A proton moving towards east in a horizontal plane enters a horizontal magnetic field of 0.34 t directed towards north with a speed of 2×10^7 m/s .Calculate the lateral displacement of the proton while moving 0.20m towards east.
Answers
Answer:
Explanation:
Answer:
Explanation:
=> Let the north direction be jˆ and the east direction be iˆ
v=2.0×10⁷ iˆ m/s
B=0.34jˆT
q=e=1.602×10⁻¹⁹C
F=q(v×B)
m_proton=1.674×10⁻²⁷kg
F=1.602×10⁻¹⁹(2.0×10⁷ iˆ×0.34jˆ)
=1.09×10⁻¹² kˆ (Note: kˆ points vertically upwards )
R=mv/qB
=1.674×10⁻²⁷×2×10⁷/1.602×10⁻¹⁹×0.34
=0.625m
=> the lateral displacement of the proton while moving 0.20m towards east can be calculated if we calculate the distance of proton from horizontal axis when its distance from vertical axis is 0.2m.

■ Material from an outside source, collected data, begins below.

-- ==== Sys2Proof/Machine/Dispatch.lean ====
section
/-! DEFINITION. exec: one arm per operation of R92, each one call of that operation's meaning. -/

namespace Sys2Proof.Machine

def exec (i : Instr) (s : State) : Host.Outcome State Fault Refusal :=
  match i with
  | .validate => Sys2Proof.Machine.execValidate s
  | .normalize => Sys2Proof.Machine.execNormalize s
  | .denormalize => Sys2Proof.Machine.execDenormalize s
  | .pack => Sys2Proof.Machine.execPack s
  | .unpack => Sys2Proof.Machine.execUnpack s
  | .calculate => Sys2Proof.Machine.execCalc s
  | .calcHwcrc => Sys2Proof.Machine.execCalcHwcrc s
  | .calcCrc8 => Sys2Proof.Machine.execCalcCrc8 s
  | .calcSum => Sys2Proof.Machine.execCalcSum s
  | .serialize => Sys2Proof.Machine.execSerialize s
  | .deserialize => Sys2Proof.Machine.execDeserialize s
  | .read => Sys2Proof.Machine.execRead s
  | .available => Sys2Proof.Machine.execAvailable s
  | .engByte => Sys2Proof.Machine.execEngByte s
  | .engError => Sys2Proof.Machine.execEngError s
  | .handler => Sys2Proof.Machine.execHandler s
  | .sinkWrite => Sys2Proof.Machine.execSinkWrite s
  | .reset => Sys2Proof.Machine.execReset s

end Sys2Proof.Machine
end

As shown in figure, ΔCPQ is a right angle triangle
According to Pythagoras theorem,
CP² = CQ² + QP²
CQ² = CP² - QP²
CQ² = R² - (0.2)²
CQ² = (0.625)² - (0.2)²
CQ² = 0.351
CQ = √0.351
= 0.592m
Lateral displacement = Distance of particle from horizontal axis = R - CQ = 0.625 - 0.592 = 0.032m
Thus, the lateral displacement of the proton while moving 0.20m towards east is 0.032m.